= DATA SUPPLIED =
☆ ☆ ☆ ☆ ☆

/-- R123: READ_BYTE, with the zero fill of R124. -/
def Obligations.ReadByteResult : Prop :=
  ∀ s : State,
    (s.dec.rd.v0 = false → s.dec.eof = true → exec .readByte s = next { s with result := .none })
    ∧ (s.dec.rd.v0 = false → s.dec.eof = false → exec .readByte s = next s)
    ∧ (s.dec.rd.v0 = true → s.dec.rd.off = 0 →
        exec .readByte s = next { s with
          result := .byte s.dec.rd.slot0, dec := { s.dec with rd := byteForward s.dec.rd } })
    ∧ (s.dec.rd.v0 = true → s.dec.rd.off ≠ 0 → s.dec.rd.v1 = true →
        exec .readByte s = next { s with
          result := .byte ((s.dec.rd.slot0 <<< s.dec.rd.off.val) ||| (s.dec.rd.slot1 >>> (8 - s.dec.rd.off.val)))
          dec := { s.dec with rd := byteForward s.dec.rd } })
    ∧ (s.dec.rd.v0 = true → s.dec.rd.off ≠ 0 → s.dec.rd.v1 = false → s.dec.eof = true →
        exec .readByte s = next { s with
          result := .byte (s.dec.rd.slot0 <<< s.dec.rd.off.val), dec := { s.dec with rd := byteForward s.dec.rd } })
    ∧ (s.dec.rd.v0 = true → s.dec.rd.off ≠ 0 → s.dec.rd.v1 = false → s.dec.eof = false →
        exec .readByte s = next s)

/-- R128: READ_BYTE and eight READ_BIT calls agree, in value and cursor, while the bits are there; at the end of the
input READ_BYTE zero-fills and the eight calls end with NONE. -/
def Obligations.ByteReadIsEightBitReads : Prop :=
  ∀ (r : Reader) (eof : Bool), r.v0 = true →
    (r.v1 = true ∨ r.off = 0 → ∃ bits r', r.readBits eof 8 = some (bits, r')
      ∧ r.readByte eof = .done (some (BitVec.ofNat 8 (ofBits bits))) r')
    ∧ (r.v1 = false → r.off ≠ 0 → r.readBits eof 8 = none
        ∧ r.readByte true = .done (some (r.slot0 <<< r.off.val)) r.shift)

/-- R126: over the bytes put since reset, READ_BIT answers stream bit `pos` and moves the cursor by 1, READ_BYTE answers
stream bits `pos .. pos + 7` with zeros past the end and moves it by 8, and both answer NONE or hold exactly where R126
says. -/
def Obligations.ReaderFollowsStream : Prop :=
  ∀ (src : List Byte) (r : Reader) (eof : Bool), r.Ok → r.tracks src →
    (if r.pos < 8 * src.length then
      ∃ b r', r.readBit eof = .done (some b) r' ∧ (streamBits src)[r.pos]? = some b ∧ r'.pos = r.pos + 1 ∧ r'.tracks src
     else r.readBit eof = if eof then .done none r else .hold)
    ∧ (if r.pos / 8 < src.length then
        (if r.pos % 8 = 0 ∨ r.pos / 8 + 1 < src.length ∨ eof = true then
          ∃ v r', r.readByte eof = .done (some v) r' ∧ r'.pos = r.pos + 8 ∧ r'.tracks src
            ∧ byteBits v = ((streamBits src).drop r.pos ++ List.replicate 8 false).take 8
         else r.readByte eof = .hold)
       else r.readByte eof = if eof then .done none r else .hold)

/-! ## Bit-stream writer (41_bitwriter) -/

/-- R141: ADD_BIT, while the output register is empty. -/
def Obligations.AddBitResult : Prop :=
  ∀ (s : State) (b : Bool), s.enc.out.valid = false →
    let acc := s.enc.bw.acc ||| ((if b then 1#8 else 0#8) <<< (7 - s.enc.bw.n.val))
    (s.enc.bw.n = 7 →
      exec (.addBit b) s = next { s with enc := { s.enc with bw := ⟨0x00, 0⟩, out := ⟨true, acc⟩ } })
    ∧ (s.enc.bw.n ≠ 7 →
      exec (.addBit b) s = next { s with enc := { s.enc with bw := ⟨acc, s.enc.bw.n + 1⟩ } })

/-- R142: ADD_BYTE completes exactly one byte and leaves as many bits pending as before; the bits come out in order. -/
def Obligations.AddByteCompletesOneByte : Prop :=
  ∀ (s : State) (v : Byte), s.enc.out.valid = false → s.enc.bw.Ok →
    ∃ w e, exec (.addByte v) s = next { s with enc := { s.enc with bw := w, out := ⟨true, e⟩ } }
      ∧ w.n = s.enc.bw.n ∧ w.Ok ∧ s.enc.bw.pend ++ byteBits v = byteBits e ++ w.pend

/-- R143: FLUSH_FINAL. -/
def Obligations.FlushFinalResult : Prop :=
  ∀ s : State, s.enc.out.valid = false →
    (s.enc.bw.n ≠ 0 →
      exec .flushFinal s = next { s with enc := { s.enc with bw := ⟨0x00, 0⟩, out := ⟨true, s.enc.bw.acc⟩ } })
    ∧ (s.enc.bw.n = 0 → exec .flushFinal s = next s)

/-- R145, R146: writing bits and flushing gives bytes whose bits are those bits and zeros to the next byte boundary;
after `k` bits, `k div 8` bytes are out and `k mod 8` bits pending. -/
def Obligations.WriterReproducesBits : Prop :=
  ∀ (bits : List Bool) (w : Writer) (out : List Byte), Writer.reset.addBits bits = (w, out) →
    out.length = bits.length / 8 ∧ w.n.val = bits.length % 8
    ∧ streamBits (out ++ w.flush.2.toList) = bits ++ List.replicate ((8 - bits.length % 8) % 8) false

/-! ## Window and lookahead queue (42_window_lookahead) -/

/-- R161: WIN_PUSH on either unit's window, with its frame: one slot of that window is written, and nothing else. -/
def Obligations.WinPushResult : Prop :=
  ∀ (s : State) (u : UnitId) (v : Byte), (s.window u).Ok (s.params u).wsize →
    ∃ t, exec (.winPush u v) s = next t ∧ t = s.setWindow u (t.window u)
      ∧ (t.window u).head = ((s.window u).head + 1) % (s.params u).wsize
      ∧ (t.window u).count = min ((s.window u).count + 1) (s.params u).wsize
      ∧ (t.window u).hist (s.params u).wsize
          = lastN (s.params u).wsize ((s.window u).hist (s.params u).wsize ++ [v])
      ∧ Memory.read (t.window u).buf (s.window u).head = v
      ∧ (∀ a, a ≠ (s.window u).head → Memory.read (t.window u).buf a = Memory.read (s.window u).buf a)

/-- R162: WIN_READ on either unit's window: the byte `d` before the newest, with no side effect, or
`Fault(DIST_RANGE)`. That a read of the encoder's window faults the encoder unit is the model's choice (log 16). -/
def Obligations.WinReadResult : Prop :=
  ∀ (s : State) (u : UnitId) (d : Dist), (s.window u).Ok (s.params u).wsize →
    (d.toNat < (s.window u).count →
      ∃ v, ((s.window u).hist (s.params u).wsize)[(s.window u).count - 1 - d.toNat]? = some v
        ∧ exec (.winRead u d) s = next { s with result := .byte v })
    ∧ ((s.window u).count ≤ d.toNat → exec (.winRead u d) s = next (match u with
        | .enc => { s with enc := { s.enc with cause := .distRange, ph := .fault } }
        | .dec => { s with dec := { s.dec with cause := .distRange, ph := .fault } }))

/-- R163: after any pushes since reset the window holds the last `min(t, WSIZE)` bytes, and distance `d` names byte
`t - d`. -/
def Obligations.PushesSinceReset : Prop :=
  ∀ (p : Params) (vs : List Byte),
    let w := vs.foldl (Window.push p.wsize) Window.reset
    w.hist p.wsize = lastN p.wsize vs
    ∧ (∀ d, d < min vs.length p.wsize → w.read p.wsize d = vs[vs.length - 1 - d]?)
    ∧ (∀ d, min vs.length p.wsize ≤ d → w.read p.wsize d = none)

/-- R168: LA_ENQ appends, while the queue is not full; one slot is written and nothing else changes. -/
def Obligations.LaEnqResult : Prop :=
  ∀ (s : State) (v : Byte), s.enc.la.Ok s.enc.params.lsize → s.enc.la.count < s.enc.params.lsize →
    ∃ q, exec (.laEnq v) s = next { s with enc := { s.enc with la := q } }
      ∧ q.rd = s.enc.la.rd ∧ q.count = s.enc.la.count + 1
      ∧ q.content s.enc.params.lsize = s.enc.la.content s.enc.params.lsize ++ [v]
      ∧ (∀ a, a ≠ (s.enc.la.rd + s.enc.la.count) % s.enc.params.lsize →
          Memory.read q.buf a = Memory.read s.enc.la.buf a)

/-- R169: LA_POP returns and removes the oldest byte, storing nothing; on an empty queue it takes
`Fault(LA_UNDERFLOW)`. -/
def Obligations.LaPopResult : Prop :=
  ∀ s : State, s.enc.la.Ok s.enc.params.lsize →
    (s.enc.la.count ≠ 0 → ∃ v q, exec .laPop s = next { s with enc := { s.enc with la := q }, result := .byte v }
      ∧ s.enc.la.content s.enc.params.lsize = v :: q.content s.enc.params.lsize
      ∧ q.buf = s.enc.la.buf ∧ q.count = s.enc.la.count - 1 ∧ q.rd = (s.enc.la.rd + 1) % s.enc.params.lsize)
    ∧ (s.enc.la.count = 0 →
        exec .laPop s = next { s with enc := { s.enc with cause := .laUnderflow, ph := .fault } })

☆ ☆ ☆ ☆ ☆

= REQUIRED ACTION =
Retype, in the same exact form, the lines of the material above from the line holding "def Obligations.ReadByteResult : Prop" through the line holding "(if r.pos %".

= ANSWER SECTION =
def Obligations.ReadByteResult : Prop :=
  ∀ s : State,
    (s.dec.rd.v0 = false → s.dec.eof = true → exec .readByte s = next { s with result := .none })
    ∧ (s.dec.rd.v0 = false → s.dec.eof = false → exec .readByte s = next s)
    ∧ (s.dec.rd.v0 = true → s.dec.rd.off = 0 →
        exec .readByte s = next { s with
          result := .byte s.dec.rd.slot0, dec := { s.dec with rd := byteForward s.dec.rd } })
    ∧ (s.dec.rd.v0 = true → s.dec.rd.off ≠ 0 → s.dec.rd.v1 = true →
        exec .readByte s = next { s with
          result := .byte ((s.dec.rd.slot0 <<< s.dec.rd.off.val) ||| (s.dec.rd.slot1 >>> (8 - s.dec.rd.off.val)))
          dec := { s.dec with rd := byteForward s.dec.rd } })
    ∧ (s.dec.rd.v0 = true → s.dec.rd.off ≠ 0 → s.dec.rd.v1 = false → s.dec.eof = true →
        exec .readByte s = next { s with
          result := .byte (s.dec.rd.slot0 <<< s.dec.rd.off.val), dec := { s.dec with rd := byteForward s.dec.rd } })
    ∧ (s.dec.rd.v0 = true → s.dec.rd.off ≠ 0 → s.dec.rd.v1 = false → s.dec.eof = false →
        exec .readByte s = next s)

/-- R128: READ_BYTE and eight READ_BIT calls agree, in value and cursor, while the bits are there; at the end of the
input READ_BYTE zero-fills and the eight calls end with NONE. -/
def Obligations.ByteReadIsEightBitReads : Prop :=
  ∀ (r : Reader) (eof : Bool), r.v0 = true →
    (r.v1 = true ∨ r.off = 0 → ∃ bits r', r.readBits eof 8 = some (bits, r')
      ∧ r.readByte eof = .done (some (BitVec.ofNat 8 (ofBits bits))) r')
    ∧ (r.v1 = false → r.off ≠ 0 → r.readBits eof 8 = none
        ∧ r.readByte true = .done (some (r.slot0 <<< r.off.val)) r.shift)

/-- R126: over the bytes put since reset, READ_BIT answers stream bit `pos` and moves the cursor by 1, READ_BYTE answers
stream bits `pos .. pos + 7` with zeros past the end and moves it by 8, and both answer NONE or hold exactly where R126
says. -/
def Obligations.ReaderFollowsStream : Prop :=
  ∀ (src : List Byte) (r : Reader) (eof : Bool), r.Ok → r.tracks src →
    (if r.pos < 8 * src.length then
      ∃ b r', r.readBit eof = .done (some b) r' ∧ (streamBits src)[r.pos]? = some b ∧ r'.pos = r.pos + 1 ∧ r'.tracks src
     else r.readBit eof = if eof then .done none r else .hold)
    ∧ (if r.pos / 8 < src.length then
        (if r.pos % 8 = 0 ∨ r.pos / 8 + 1 < src.length ∨ eof = true then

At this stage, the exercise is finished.